(Stored data)
/-! ## Time -/

/-- A valid MARK at a live part, whatever the time state, leaves the part LOCKED at the mark's time with the timer
loaded with 65 s, but for a mark at the current time C in LOCKED, which counts as a duplicate and leaves the timer
running; a mark at C in HOLDOVER or UNCERTAIN makes no advance. The frame is offered on, stamped, with its date and
time octets as they arrived (R41 to R43, R47, R166). From UNSET the mark sets the time: every configured point on an
enabled clock has its sub-interval opened, and the setting is a time update for the scheduled close (R53). At C+1 it
is a minute advance: the scheduled close, then the clocks due (R46, R62), in the order the command gives (log 4). At
any time but C and C+1 it is a step: every point is cut and its ring cleared and keeps everything else,
sub-intervals open at T, TIME_STEP is raised at every configured point and for the device, the step is counted, and
the step is a time update. -/
def Obligations.ValidMarkLocksTheTime : Prop :=
  ∀ (s : State) (order : List (Fin 4)) (a : Byte) (p : List Byte), Live s → p.length = 9 →
    (markTime p).valid = true →
    ∃ t : State,
      exec (.mark order a p) s = .next (t.offer { kind := 0x10, address := a, payload := t.stampMark p }) ∧
      (t.stampMark p).length = 9 ∧ (t.stampMark p).take 5 = p.take 5 ∧
      t = { hunting s with
        time := t.time, points := t.points, clocks := t.clocks, close := t.close, history := t.history
        tariff := t.tariff, attention := t.attention } ∧
      t.time.calendar = some (markTime p) ∧ t.time.state = .locked ∧
      (s.time.calendar = none →
        Updated { hunting s with
          time := lockedTime s.time (markTime p)
          points := s.points.map (Option.map (openedPoint s (markTime p))) } t (markTime p)) ∧
      (s.time.calendar ≠ some (markTime p) ∨ s.time.state ≠ .locked → t.time.timer = .running65) ∧
      (∀ c : CalTime, s.time.calendar = some c →
        (markTime p = c → t = { hunting s with
          time := if s.time.state = .locked then { s.time with duplicates := min 65535 (s.time.duplicates + 1) }
          else lockedTime s.time c }) ∧
        (markTime p = c.next →
          MinuteTaken { hunting s with time := lockedTime s.time (markTime p) } t order (markTime p) false) ∧
        (markTime p ≠ c.next → markTime p ≠ c → ∃ v : State,
          v = State.raiseDevice { hunting s with
            time := { lockedTime s.time (markTime p) with steps := min 65535 (s.time.steps + 1) }
            points := v.points } .timeStep ∧
          (∀ i : Fin 32, s.points[i] = none → v.points[i] = none) ∧
          (∀ (i : Fin 32) (x : Point), s.points[i] = some x → ∃ z : Point, z = cutOff (optionIn s x) x ∧
            v.points[i] = some { openedPoint s (markTime p) z with periodFlags := z.periodFlags ||| 2#4 }) ∧
          Updated v t (markTime p)))

/-- A MARK whose fields are no valid time counts as invalid; a MARK equal to the current time counts as a duplicate
in LOCKED, and in HOLDOVER and UNCERTAIN brings the part back to LOCKED with no advance. Each is then stamped and
offered; nothing else changes (R38, R42, R43). The time a MARK carries stands in its first five octets (R191). -/
def Obligations.InvalidDuplicateAndResynchronisingMarks : Prop :=
  ∀ (s : State) (order : List (Fin 4)) (a : Byte) (p : List Byte), Live s → p.length = 9 →
    let offered (u : State) : State := u.offer { kind := 0x10, address := a, payload := u.stampMark p }
    (∀ (y mo d h mi : Byte) (status : List Byte), p = y :: mo :: d :: h :: mi :: status →
      markTime p =
        { year := 2000 + y.toNat, month := mo.toNat, day := d.toNat, hour := h.toNat, minute := mi.toNat }) ∧
    ((markTime p).valid = false →
      exec (.mark order a p) s = .next (offered { hunting s with
        time := { s.time with invalid := min 65535 (s.time.invalid + 1) } })) ∧
    ((markTime p).valid = true → s.time.calendar = some (markTime p) →
      (s.time.state = .locked →
        exec (.mark order a p) s = .next (offered { hunting s with
          time := { s.time with duplicates := min 65535 (s.time.duplicates + 1) } })) ∧
      (s.time.state ≠ .locked →
        exec (.mark order a p) s = .next (offered { hunting s with
          time := { s.time with state := .locked, holdover := 0, timer := .running65 } })))

/-- A MARK's status area (R166, R191): an assigned part writes its attention place and its two time-state bits and
nothing else, so octet 8 with its undefined bits leaves as it arrived (log 13); an unassigned part sets
unassigned-present, ORs its summary into unassigned attention and writes the unassigned time state, and bits 4..7 of
octet 8 leave as they arrived (log 13). -/
def Obligations.MarkStampedInItsOwnPlaces : Prop :=
  ∀ (s : State) (y mo d h mi at5 t6 t7 u8 : Byte), ∃ at5' t6' t7' u8' : Byte,
    s.stampMark [y, mo, d, h, mi, at5, t6, t7, u8] = [y, mo, d, h, mi, at5', t6', t7', u8'] ∧
    (∀ n : Fin 8, s.decoder.station = some n →
      u8' = u8 ∧
      (∀ b : Nat, b < 8 → at5'.getLsbD b = (if b = n.val then s.summary else at5.getLsbD b)) ∧
      (∀ b : Nat, b < 16 → (t6' ++ t7').getLsbD b =
        (if b = 2 * n.val then (timeCode s.time.state).testBit 0
         else if b = 2 * n.val + 1 then (timeCode s.time.state).testBit 1 else (t6 ++ t7).getLsbD b))) ∧
    (s.decoder.station = none →
      at5' = at5 ∧ t6' = t6 ∧ t7' = t7 ∧
      u8'.getLsbD 0 = true ∧ u8'.getLsbD 1 = (u8.getLsbD 1 || s.summary) ∧
      u8'.getLsbD 2 = (timeCode s.time.state).testBit 0 ∧ u8'.getLsbD 3 = (timeCode s.time.state).testBit 1 ∧
      ∀ b : Nat, 4 ≤ b → u8'.getLsbD b = u8.getLsbD b)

(Your objective)
If a line in the data contains the string "UNCERTAIN", count it, then give the total and nothing else.

(Answer section)
2